The proposal claims that "multiple legal principles support the OCC's interpretation."

  • First, is an 1833 Supreme Court case that states that "a contract which in its inception is unaffected by usury can never be invalidated by any subsequent usurious transaction."6
  • Second, is that the "valid when made" doctrine is implicit in the authority of banks to assign their loan contracts to third parties.7
  • Third, Congress would not have intended to limit banks' authority to assign loans by making such assignments subject to the application of different usury regimes.
  • Fourth, the "valid when made" doctrine is consistent with the purpose of 12 U.S.C. 85 "to facilitate banks' ability to operate across state lines by eliminating the burden of complying with each state's interest laws."

Impact of the OCC's Proposal

While the OCC's attempt to bring legal certainty to the "valid when made" doctrine is welcome, it is unclear exactly what impact the proposal will have.

1. Because the rulemaking is framed as a "clarification," we assume the OCC intends for the rulemaking to apply to all loans that have already been made rather than simply on a going-forward basis. If this assumption is wrong, the impact of the proposal would be greatly curtailed.

2. As with the OCC's support of the FinTech charter, we suspect this proposal will be challenged in court by a state regulator (potentially, the New York Department of Financial Services). If so, the proposal will have limited impact until such litigation is resolved.8

3. The proposal does not address whether the "valid when made" doctrine also applies to loan fees that may be permissible under federal law, but not state law.

4. The proposal does not address, and expressly disclaims addressing, the "true lender" doctrine. This doctrine goes to the question of which entity "originates" a loan. While a plaintiff in theory might agree with the OCC's application of the "valid when made" doctrine, a plaintiff could still challenge the payment of interest on state usury grounds by arguing that a third party, rather than a national bank, "originated" a loan. This would imply that the national bank usury rules do not apply to such loans.

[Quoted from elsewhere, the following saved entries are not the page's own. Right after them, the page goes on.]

-- ==== Sys2Proof/Certificates/Slice0/Obligations.lean ====
section
/-! DEFINITION. The statements for the provers, from the numbered rules of spec/. An operation's statement has the form of
its rule: the common checks (R98), then the operation's own checks in order, then Emit (R99) and the result; in every case
its conclusion is that the operation ANSWERS A NEXT STATE, which it describes whole (`Ends`, `Halts`). -/

open Sys2Proof Sys2Proof.Machine

/-! ### Command words -/

/-- Decode and encode agree: every operation's command word is legal and decodes to the operation; no other word does; and
the decoder refuses exactly the words that R93 calls illegal. -/
def Obligations.DecodeAndEncodeAgree : Prop :=
  (∀ i : Instr, commandWordWellFormed (encode i) = true ∧ decode (encode i) = .ok i)
    ∧ (∀ (w : Word) (i : Instr), decode w = .ok i → w = encode i)
    ∧ ∀ w : Word, (∃ e, decode w = .error e) ↔
        w.extractLsb' 8 24 ≠ 0 ∨ w.extractLsb' 0 8 ∉ ([0x01, 0x02, 0x03, 0x04, 0x05, 0x06, 0x07, 0x08, 0x10, 0x11, 0x18,
          0x19, 0x20, 0x21, 0x22, 0x28, 0x29, 0x30, 0x31] : List (BitVec 8))

/-- R91: the opcode map, word by word, and every other opcode unassigned. -/
def Obligations.OpcodeMapWords : Prop :=
  decode 0x00000001 = .ok .luma ∧ decode 0x00000002 = .ok .threshold ∧ decode 0x00000003 = .ok .bitDecide
    ∧ decode 0x00000004 = .ok .parBit ∧ decode 0x00000005 = .ok .parCheck ∧ decode 0x00000006 = .ok .parEncode
    ∧ decode 0x00000007 = .ok .parDecode ∧ decode 0x00000008 = .ok .crc16 ∧ decode 0x00000010 = .ok .frameCreate
    ∧ decode 0x00000011 = .ok .frameParse ∧ decode 0x00000018 = .ok .chunk ∧ decode 0x00000019 = .ok .reassemble
    ∧ decode 0x00000020 = .ok .lzCompress ∧ decode 0x00000021 = .ok .lzDecompress
    ∧ decode 0x00000022 = .ok .compressData ∧ decode 0x00000028 = .ok .fecEncode ∧ decode 0x00000029 = .ok .fecDecode
    ∧ decode 0x00000030 = .ok .envWrap ∧ decode 0x00000031 = .ok .envUnwrap
    ∧ ∀ op : BitVec 8, op ∉ ([0x01, 0x02, 0x03, 0x04, 0x05, 0x06, 0x07, 0x08, 0x10, 0x11, 0x18, 0x19, 0x20, 0x21, 0x22,
        0x28, 0x29, 0x30, 0x31] : List (BitVec 8)) → decode (op.setWidth 32) = .error .unassignedOpcode

/-! ### The step -/

/-- A step runs the decoded command: while BUSY and not stuck, when the core has the turn (nothing is pending, or a
`coreTurn` comes first), the step is `exec` of the operation that CMD names. And `withFetchWord` puts a command where the
very next step performs it: the state is as right after its acceptance (R90). -/
def Obligations.StepRunsDecodedCommand : Prop :=
  (∀ (s : State) (i : Instr), s.phase = .busy → s.stuck = false → decode s.cmd = .ok i →
      (s.inputs = [] → step s = exec i s)
        ∧ ∀ rest, s.inputs = .coreTurn :: rest → step s = exec i { s with inputs := rest })
    ∧ ∀ (s : State) (i : Instr),
        step (s.withFetchWord 32 (encode i).toNat) =
          exec i { s with cmd := encode i, done := false, valid := false, rc := .success, phase := .busy, stuck := false }

/-- R93: an illegal command word completes with ILLEGAL_OPCODE; no buffer RAM is read (an uninitialised byte does not
matter) or written, RES0–RES3 are 0, and no other check is made; when nothing is pending, and when a `coreTurn` comes before
the pending events. -/
def Obligations.IllegalCommandWordCompletes : Prop :=
  ∀ s : State, s.phase = .busy → s.stuck = false →
    (s.cmd.extractLsb' 8 24 ≠ 0 ∨ s.cmd.extractLsb' 0 8 ∉ ([0x01, 0x02, 0x03, 0x04, 0x05, 0x06, 0x07, 0x08, 0x10, 0x11,
      0x18, 0x19, 0x20, 0x21, 0x22, 0x28, 0x29, 0x30, 0x31] : List (BitVec 8))) →
    (s.inputs = [] → ∃ t, step s = .next t ∧ CompletedAs s t .illegalOpcode 0 0 0 0 [])
      ∧ ∀ rest, s.inputs = .coreTurn :: rest →
          ∃ t, step s = .next t ∧ CompletedAs { s with inputs := rest } t .illegalOpcode 0 0 0 0 []

/-! ### Bit codec -/

/-- R140. -/
def Obligations.LumaResult : Prop :=
  decode 0x00000001 = .ok .luma ∧ ∀ s : State,
    (s.arg0.extractLsb' 24 8 ≠ 0 → Ends .luma s .badArg 0 0 0 0 [])
      ∧ (s.arg0.extractLsb' 24 8 = 0 →
          Ends .luma s .success
            (BitVec.ofNat 32 (299 * (s.arg0.extractLsb' 16 8).toNat + 587 * (s.arg0.extractLsb' 8 8).toNat
              + 114 * (s.arg0.extractLsb' 0 8).toNat)) 0 0 0 [])

/-- R141: the threshold is the exact rational NUM/DEN; without samples it is the fixed default, with no margin added. Within
the buffer sizes of R9, NUM < 2^59, so that RES1 and RES0 hold all of it. -/
def Obligations.ThresholdResult : Prop :=
  decode 0x00000002 = .ok .threshold ∧ ∀ s : State,
    ReaderChecks .threshold s (4 * s.srcLen.toNat)
      ((s.srcLen.toNat = 0 → Ends .threshold s .calibrationInsufficient 128000 0 1 0 [])
        ∧ (s.srcLen.toNat ≠ 0 → OnSamples .threshold s s.srcLen.toNat fun v =>
            ∀ num, num = v.sum + s.cfgMargin.toNat * s.srcLen.toNat →
              (BufferSizeLegal s → num < 2 ^ 59)
                ∧ Ends .threshold s .success (BitVec.ofNat 32 (num % 2 ^ 32)) (BitVec.ofNat 32 (num / 2 ^ 32)) s.srcLen
                  s.srcLen []))

/-- R142: a sample is 1 when sample·DEN > NUM, strictly; DEN = 0 is refused before anything is read. -/
def Obligations.BitDecideResult : Prop :=
  decode 0x00000003 = .ok .bitDecide ∧ ∀ s : State,
    WriterChecks .bitDecide s (4 * s.srcLen.toNat)
      ((s.arg2 = 0 → Ends .bitDecide s .badArg 0 0 0 0 [])
        ∧ (s.arg2 ≠ 0 → OnSamples .bitDecide s s.srcLen.toNat fun v =>
            ∀ b, b = v.map (fun x => decide (s.arg1.toNat * 2 ^ 32 + s.arg0.toNat < x * s.arg2.toNat)) →
              Emits .bitDecide s 0 0 0 0 .success s.srcLen (BitVec.ofNat 32 (b.count true)) 0 0 (packBits b)))

/-- R150. -/
def Obligations.ParityBitResult : Prop :=
  decode 0x00000004 = .ok .parBit ∧ ∀ s : State,
    ReaderChecks .parBit s ((s.srcLen.toNat + 7) / 8)
      (OnSrcBits .parBit s s.srcLen.toNat fun b =>
        Ends .parBit s .success (BitVec.ofNat 32 (b.count true % 2)) (BitVec.ofNat 32 (b.count true)) 0 0 [])

/-- R151: any length but 9 is invalid and reads no byte. -/
def Obligations.ParityCheckResult : Prop :=
  decode 0x00000005 = .ok .parCheck ∧ ∀ s : State,
    ReaderChecks .parCheck s ((s.srcLen.toNat + 7) / 8)
      ((s.srcLen ≠ 9 → Ends .parCheck s .parityMismatch 0 0 0 0 [])
        ∧ (s.srcLen = 9 → OnSrcBits .parCheck s 9 fun b =>
            (b.count true % 2 = 0 → Ends .parCheck s .success 1 (BitVec.ofNat 32 (b.count true)) 0 0 [])
              ∧ (b.count true % 2 = 1 → Ends .parCheck s .parityMismatch 0 (BitVec.ofNat 32 (b.count true)) 0 0 [])))

/-- R152: each byte becomes its eight bits, MSB-first, and the bit that makes the count of 1s even. -/
def Obligations.ParityEncodeResult : Prop :=
  decode 0x00000006 = .ok .parEncode ∧ ∀ s : State,
    WriterChecks .parEncode s s.srcLen.toNat
      (OnSrcBytes .parEncode s s.srcLen.toNat fun d =>
        Emits .parEncode s 0 0 0 0 .success (BitVec.ofNat 32 (9 * s.srcLen.toNat)) 0 0 0
          (packBits (d.flatMap fun x => bitsMSB 8 x.toNat ++ [decide ((bitsMSB 8 x.toNat).count true % 2 = 1)])))

/-- R153: the data bytes of all complete frames are written whether they passed or failed; F, the first failing frame, 9F
and L are reported, on DST_OVERFLOW too. -/
def Obligations.ParityDecodeResult : Prop :=
  decode 0x00000007 = .ok .parDecode ∧ ∀ s : State,
    WriterChecks .parDecode s ((s.srcLen.toNat + 7) / 8)
      (OnSrcBits .parDecode s s.srcLen.toNat fun b =>
        ∀ (k r fails : Nat) (bad : Nat → Bool) (first : Word),
          k = s.srcLen.toNat / 9 → r = s.srcLen.toNat % 9 →
          (∀ i, bad i = decide ((slice b (9 * i) 9).count true % 2 = 1)) →
          fails = ((List.range k).filter bad).length + (if 0 < r then 1 else 0) →
          (∀ i, i < k → bad i = true → (∀ j, j < i → bad j = false) → first = BitVec.ofNat 32 i) →
          ((∀ i, i < k → bad i = false) → first = if 0 < r then BitVec.ofNat 32 k else 0xFFFFFFFF) →
          Emits .parDecode s (BitVec.ofNat 32 fails) first (BitVec.ofNat 32 (9 * fails)) s.srcLen
            (if fails = 0 then .success else .parityMismatch)
            (BitVec.ofNat 32 fails) first (BitVec.ofNat 32 (9 * fails)) s.srcLen
            ((List.range k).map fun i => BitVec.ofNat 8 (valMSB (slice b (9 * i) 8))))

/-- Each byte's frame is 9 bits long and has an even count of 1 bits, and decoding the frames of a byte string gives the
string back with no failure. -/
def Obligations.ParityFramesRoundTrip : Prop :=
  ∀ d : List Byte,
    (∀ x ∈ d, (byteFrame x).length = 9 ∧ (byteFrame x).count true % 2 = 0)
      ∧ parityFailures (byteFrames d) = 0 ∧ (splitFrames (byteFrames d)).map frameData = d

/-! ### CRC -/

/-- R170, R171: the register starts at 0xFFFF, takes each byte into its high byte and shifts eight times, with the polynomial
XORed in where bit 15 was 1; and the operation reports it. -/
def Obligations.Crc16Result : Prop :=
  decode 0x00000008 = .ok .crc16
    ∧ crc16 [] = 0xFFFF
    ∧ (∀ (p : List Byte) (d : Byte) (c : Nat → BitVec 16), c 0 = crc16 p ^^^ BitVec.ofNat 16 (d.toNat * 2 ^ 8) →
        (∀ k, k < 8 → c (k + 1) = if 2 ^ 15 ≤ (c k).toNat then BitVec.ofNat 16 ((c k).toNat * 2 % 2 ^ 16) ^^^ 0x1021
          else BitVec.ofNat 16 ((c k).toNat * 2 % 2 ^ 16)) →
        crc16 (p ++ [d]) = c 8)
    ∧ ∀ s : State,
      ReaderChecks .crc16 s s.srcLen.toNat
        (OnSrcBytes .crc16 s s.srcLen.toNat fun p => Ends .crc16 s .success ((crc16 p).setWidth 32) 0 0 0 [])

/-- R173: flipping any single bit of a byte string changes its CRC16; for "HELLO", the 40 single-bit flips give 40 distinct
values, none of them 0x49D6. -/
def Obligations.CrcDetectsEverySingleBitFlip : Prop :=
  (∀ (p : List Byte) (i k : Nat), i < p.length → k < 8 →
      crc16 (p.set i (p.getD i 0 ^^^ BitVec.twoPow 8 k)) ≠ crc16 p)
    ∧ ∀ hello : List Byte, hello = [0x48, 0x45, 0x4C, 0x4C, 0x4F] →
        ∀ flips, flips = (List.range 40).map (fun n => crc16 (hello.set (n / 8) (hello.getD (n / 8) 0 ^^^ BitVec.twoPow 8 (n % 8)))) →
          flips.Nodup ∧ (0x49D6 : BitVec 16) ∉ flips

/-- The remainder property of R170's register: a byte string followed by its own CRC, high byte first, has CRC 0. -/
def Obligations.CrcOfStringAndItsCrcIsZero : Prop :=
  ∀ p : List Byte, crc16 (p ++ [(crc16 p).extractLsb' 8 8, (crc16 p).extractLsb' 0 8]) = 0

It is interesting that the OCC has declined to address the "true lender" doctrine in this rulemaking. The OCC, as the regulator of national banks, clearly has the authority to settle the legal question of whether a national bank (rather than a third party) makes a loan by defining what is meant by "loaning money." This is a federal law question interpreting a power expressly given by Congress to national banks under 12 U.S.C. 24(Seventh).9

Contrastingly, the OCC's authority to unilaterally address the "valid when made" doctrine is less than clear. Future court cases, like Madden, will have to continue to grapple with the argument that rejecting the "valid when made" doctrine "prevents or significantly interferes with the exercise by the national bank of its powers."10 Given that Madden does not impact the sale of bank loans to other banks,11 it is conceivable that a court could find that Madden does not "prevent or significantly interfere" with a bank's lending authority and reject the adoption of the "valid when made" doctrine. Comment letters in favor of this proposal should carefully focus on demonstrating why rejecting the "valid when made" doctrine prevents or significantly interferes with a bank's lending authority.